2.5 VC Bound with noise

Noise can be introduced if the label is incorrectly typed, or if the same person is labeled differently, or if the x\mathbf{x}x information is inaccurate. Does VC Bound still work when there is noise?

Ball back to the example of the ball before, before, the color of each ball is sure, this kind of situation is called “deterministic”, in the noisy case, can be thought of as the color of each ball obey a certain probability, namely y ~ P (y) ∣ x y \ sim P (y | \ mathbf {x}) y ~ P (y ∣ x), That’s called the probabilistic. Can prove that if (x, y) ~ I.I.D.P (x, y) (\ mathbf {x}, y) \ mathop ^ {\ sim} {I.I.D.} P (\ mathbf {x}, y) (x, y) ~ I.I.D.P (x, y), then the VC theory is still effective.

When there is noise, the learning target is common in the sample
P ( x ) P(\mathbf{x})
On the study
P ( y x ) P(y|\mathbf{x})
. The new learning process is as follows:

VC theory is still effective, pocket algorithm is a good example.

3 Measurement of error

A pointwise error measure can be expressed as err(g(x),f(x))\text{err}(g(\mathbf{x}), f(\mathbf{x}))err(g(x),f(\mathbf{x})),f(\mathbf{x}))err(g(x),f(\mathbf{x})), G (x) g (\ mathbf {x}) g (x) can be written to y ~ \ tilde {} y y ~, f (x) f (\ mathbf {x}) f (x) can be written to y.

There are two important pointwise error measures:

  • Err (~ y, y) = 1 / y ~ indicates y \ text {err} (\ tilde {} y, y) = \ mathbb {1} _ {[\ tilde {} y \ ne y]} err (~ y, y) = 1 / y ~  = y, this generally used in the classification problem;
  • Err (~ y, y) = (y ~ – y) 2 \ text {err} (\ tilde {} y, y) = (\ tilde {} y – y) ^ 2 err (~ y, y) = (y ~ – y) 2, that normally used in regression problems.
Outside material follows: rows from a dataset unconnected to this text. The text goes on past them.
-- ==== Sys2Proof/Laws/Kept.lean ====
section
/-! SUPPORT. Every operation of the device keeps the relation `Safety.Kept`: one lemma per operation, in the order of the
definitions. -/

namespace Sys2Proof.Machine

open Sys2Proof.Safety

theorem kept_refl (s : State) : Kept s s :=
  ⟨rfl, id, id, rfl, rfl, rfl, fun _ h => h, fun _ h => h⟩

theorem kept_trans {r s t : State} (h : Kept r s) (k : Kept s t) : Kept r t :=
  ⟨k.pending.trans h.pending, fun x => k.ring (h.ring x), fun x => k.live (h.live x), k.siliconRev.trans h.siliconRev,
    k.serial.trans h.serial, k.codeVersion.trans h.codeVersion, fun b x => k.xoCfg b (h.xoCfg b x),
    fun b x => k.region b (h.region b x)⟩

/-- An update of the fields that the relation does not speak of. -/
theorem kept_mk {r s : State} (h : Kept r s) (a b c d e f g i j k l m n o p q t u v w x y z aa bb cc) :
    Kept r { sys := a, boot := b, sup := c, live := s.live, ring := s.ring, evtLost := d, spi := e, field := f,
             engine := g, courses := i, mortar := j, jrn := k, qe := l, repair := m, scarab := n, rx := o, radio := p,
             swarm := q, net := t, tb := u, sec := v, id := s.id, timer := w, pulse := x, adc := y, hod := z,
             pins := aa, clk := bb, draws := cc, pending := s.pending } :=
  ⟨h.pending, h.ring, h.live, h.siliconRev, h.serial, h.codeVersion, h.xoCfg, h.region⟩

theorem foldl_kept {α : Type} {r : State} (g : State → α → State) (l : List α) (s : State) (h : Kept r s)
    (hg : ∀ t a, Kept r t → Kept r (g t a)) : Kept r (l.foldl g s) := by
  induction l generalizing s with
  | nil => exact h
  | cons a l ih => exact ih _ (hg s a h)

/-- A place taken as R151 has it keeps the ring in order. -/
theorem ringOk_append (s : State) (e : Event) (h : RingOk s) (hp : hasPlace s.ring e.code = true) :
    RingOk { s with ring := s.ring ++ [e] } := by
  obtain ⟨h1, h2⟩ := h
  have hp' : s.ring.length < if keptEvent e.code then ringSize else ringSize - ringKept := by
    simpa [hasPlace] using hp
  refine ⟨?_, ?_⟩
  · simp only [List.length_append, List.length_singleton]
    split at hp' <;> simp only [ringSize, ringKept] at * <;> omega
  · intro x hx
    rw [List.drop_append] at hx
    rcases List.mem_append.1 hx with hx | hx
    · exact h2 x hx
    · have hx' := List.mem_of_mem_drop hx
      rw [List.mem_singleton] at hx'
      subst hx'
      refine Classical.byContradiction fun hk => ?_
      rw [if_neg hk] at hp'
      rw [List.drop_eq_nil_of_le (by simp only [List.length_singleton]; omega)] at hx
      cases hx

/-- Events that leave from the front keep the ring in order. -/
theorem ringOk_drop (s : State) (n : Nat) (h : RingOk s) : RingOk { s with ring := s.ring.drop n } := by
  refine ⟨?_, ?_⟩
  · have := h.1
    simp only [List.length_drop]
    omega
  · intro x hx
    rw [List.drop_drop] at hx
    have : x ∈ s.ring.drop (ringSize - ringKept) := by
      rw [Nat.add_comm, ← List.drop_drop] at hx
      exact List.mem_of_mem_drop hx
    exact h.2 x this

theorem tabSet_mem {α : Type} [DecidableEq α] (d v : α) (k : Nat) (p : Nat × α) :
    ∀ m : List (Nat × α), p ∈ tabSet d k v m → (p = (k, v) ∧ v ≠ d) ∨ p ∈ m := by
  intro m
  induction m with
  | nil =>
    intro h
    simp only [tabSet] at h
    split at h
    · cases h
    · rename_i hv
      exact .inl ⟨List.mem_singleton.1 h, hv⟩
  | cons x m ih =>
    obtain ⟨j, w⟩ := x
    intro h
    simp only [tabSet] at h
    split at h
    · split at h
      · exact .inr h
      · rename_i hv
        rcases List.mem_cons.1 h with h | h
        · exact .inl ⟨h, hv⟩
        · exact .inr h
    · split at h
      · split at h
        · exact .inr (List.mem_cons_of_mem _ h)
        · rename_i hv
          rcases List.mem_cons.1 h with h | h
          · exact .inl ⟨h, hv⟩
          · exact .inr (List.mem_cons_of_mem _ h)
      · rcases List.mem_cons.1 h with h | h
        · exact .inr (h ▸ List.mem_cons_self ..)
        · rcases ih h with h | h
          · exact .inl h
          · exact .inr (List.mem_cons_of_mem _ h)
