-- ==== Sys2Proof/Laws/Frame.lean ====
section
/-! SUPPORT. What every operation of the device leaves unchanged: one lemma per operation, in the order of the definitions,
with the parts of the state that the operation may change. -/

namespace Sys2Proof.Machine

open Sys2Proof.Safety

set_option Elab.async false

theorem frame_refl (w : List Part) (s : State) : Confined w s s := ⟨fun p _ => by cases p <;> exact rfl⟩

theorem part_sub {a b w : List Part} (h : b ⊆ w) (k : a ⊆ b) : a ⊆ w := fun _ x => h (k x)

theorem part_mem {a w : List Part} {p : Part} (h : a ⊆ w) (k : p ∈ a) : p ∈ w := h k

theorem same_trans {p : Part} {r s t : State} (h : p.same r s) (k : p.same s t) : p.same r t := by
  cases p <;> exact Eq.trans k h

/-- An update of some fields by name; no operation changes the queue of the commands that wait. -/
theorem frame_mk {u0 w : List Part} {r s : State} {a b c d e f g i j k l m n o p q t u v x y z aa bb cc dd ee ff gg}
    (hw : u0 ⊆ w) (h : Confined w r s)
    (hs : ∀ part, part ∉ u0 → part.same s
      { sys := a, boot := b, sup := c, live := d, ring := e, evtLost := f, spi := g, field := i, engine := j, courses := k,
        mortar := l, jrn := m, qe := n, repair := o, scarab := p, rx := q, radio := t, swarm := u, net := v, tb := x,
        sec := y, id := z, timer := aa, pulse := bb, adc := cc, hod := dd, pins := ee, clk := ff, draws := gg,
        pending := s.pending } := by
      intro part hp
      cases part <;> first
        | exact absurd (by decide) hp
        | (unfold Part.same; with_reducible rfl)
        | with_unfolding_all exact rfl) :
    Confined w r
      { sys := a, boot := b, sup := c, live := d, ring := e, evtLost := f, spi := g, field := i, engine := j, courses := k,
        mortar := l, jrn := m, qe := n, repair := o, scarab := p, rx := q, radio := t, swarm := u, net := v, tb := x,
        sec := y, id := z, timer := aa, pulse := bb, adc := cc, hod := dd, pins := ee, clk := ff, draws := gg,
        pending := s.pending } :=
  ⟨fun part hp => same_trans (h.same part hp) (hs part fun k => hp (hw k))⟩

theorem frame_ite {w : List Part} {r : State} {c : Prop} [Decidable c] {a b : State} (ha : Confined w r a)
    (hb : Confined w r b) : Confined w r (if c then a else b) := by
  split
  · exact ha
  · exact hb

theorem frame_getD {w : List Part} {r : State} (o : Option State) (s : State) (h : Confined w r s)
    (ho : ∀ t, o = some t → Confined w r t) : Confined w r (o.getD s) := by
  cases o with
  | none => exact h
  | some t => exact ho t rfl

theorem foldl_frame {α : Type} {w : List Part} {r : State} (g : State → α → State) (l : List α) (s : State)
    (h : Confined w r s) (hg : ∀ t a, Confined w r t → Confined w r (g t a)) : Confined w r (l.foldl g s) := by
  induction l generalizing s with
  | nil => exact h
  | cons a l ih => exact ih _ (hg s a h)

theorem foldl2_frame {α β : Type} {w : List Part} {r : State} (g : State × β → α → State × β) (l : List α)
    (x : State × β) (h : Confined w r x.1) (hg : ∀ y a, Confined w r y.1 → Confined w r (g y a).1) :
    Confined w r (l.foldl g x).1 := by
  induction l generalizing x with
  | nil => exact h
  | cons a l ih => exact ih _ (hg x a h)

theorem draw_frame {w : List Part} {r : State} (n : Nat) (s : State) (h : Confined w r s)
    (hw : [.draws] ⊆ w := by first | assumption | exact part_sub ‹_› (by decide) | decide) :
    Confined w r (draw n s).2 := by
  unfold draw
  try dsimp only
  repeat first
    | with_reducible exact h | with_reducible assumption | with_reducible apply frame_ite
    | exact part_sub hw (by decide) | split | fail_if_no_progress with_reducible refine frame_mk hw ?_ | (intro _ _ _)
    | (intro _ _) | (intro _)

theorem freeBits_frame {w : List Part} {r : State} (x0 : Nat) (s : State) (h : Confined w r s)
    (hw : [.draws] ⊆ w := by first | assumption | exact part_sub ‹_› (by decide) | decide) :
    Confined w r (freeBits x0 s).2 := by
  unfold freeBits
  try dsimp only
  repeat first
    | with_reducible exact h | with_reducible assumption | with_reducible apply frame_ite
    | exact part_sub hw (by decide) | split | fail_if_no_progress with_reducible refine frame_mk hw ?_ | (intro _ _ _)
    | (intro _ _) | (intro _)

theorem setLive_frame {w : List Part} {r : State} (s : State) (key : Nat) (v : Bytes) (h : Confined w r s)
    (hw : [.live] ⊆ w := by first | assumption | exact part_sub ‹_› (by decide) | decide) :
    Confined w r (setLive s key v) := by
  unfold setLive
  try dsimp only
  repeat first
    | with_reducible exact h | with_reducible assumption | with_reducible apply frame_ite
    | exact part_sub hw (by decide) | split | fail_if_no_progress with_reducible refine frame_mk hw ?_ | (intro _ _ _)
    | (intro _ _) | (intro _)

theorem post_frame {w : List Part} {r : State} (code tag : Half) (arg : Word) (s : State) (h : Confined w r s)
    (hw : [.ring, .evtLost] ⊆ w := by first | assumption | exact part_sub ‹_› (by decide) | decide) :
    Confined w r (post code tag arg s) := by
  unfold post
  try dsimp only
  repeat first
    | with_reducible exact h | with_reducible assumption | with_reducible apply frame_ite
    | exact part_sub hw (by decide) | split | fail_if_no_progress with_reducible refine frame_mk hw ?_ | (intro _ _ _)
    | (intro _ _) | (intro _)

theorem spiError_frame {w : List Part} {r : State} (code : Byte) (s : State) (h : Confined w r s)
    (hw : [.spi] ⊆ w := by first | assumption | exact part_sub ‹_› (by decide) | decide) :
    Confined w r (spiError code s) := by
  unfold spiError
  try dsimp only
  repeat first
    | with_reducible exact h | with_reducible assumption | with_reducible apply frame_ite
    | exact part_sub hw (by decide) | split | fail_if_no_progress with_reducible refine frame_mk hw ?_ | (intro _ _ _)
    | (intro _ _) | (intro _)

theorem illegalState_frame {w : List Part} {r : State} (addr sub : Nat) (write dict : Bool) (source : Nat)
    (radio : Bool) (s : State) (h : Confined w r s)
    (hw : [.ring, .evtLost, .engine] ⊆ w := by first | assumption | exact part_sub ‹_› (by decide) | decide) :
    Confined w r (illegalState addr sub write dict source radio s) := by
  unfold illegalState
  try dsimp only
  repeat first
    | with_reducible exact h | with_reducible assumption | with_reducible apply post_frame
    | with_reducible apply frame_ite | exact part_sub hw (by decide) | split
    | fail_if_no_progress with_reducible refine frame_mk hw ?_ | (intro _ _ _) | (intro _ _) | (intro _)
With the error measure, the learning process is as follows:

In classification problems, errors can be divided into two types, as shown in the following figure:

The two types of errors can be given different weights according to their importance. Therefore, different applications can have different err\text{err}err. Err ^=err widehat{\text{err}}err when considering the error measure in the algorithm (remember the error measure in the algorithm is err^=err widehat{\text{err}}=\text{err}err =err), the best case of course is to make err^=err widehat{\text{err}}=\text{err}err =err, Err ^\widehat{\text{err}}err ^\widehat{\text{err}}err It is better to have closed-form solution or convex objective function.

After adding the error measure design to A\mathcal{A}A, the learning flow is as follows:

One can use a strategy of “virtual copying” if the two types of errors have different weights. Take the Pocket algorithm as an example, assuming that the weight of false reject error is 1 and false Accept error weight is 1000, it is not necessary to assign weight to each sample point during calculation, but can “virtually” copy 1000 copies of y=−1y=-1y=−1 points. In practice, there is no need to copy. When selecting sample points randomly, the probability of the algorithm randomly selecting points y=−1y=-1y=−1 can be increased by 1000 times.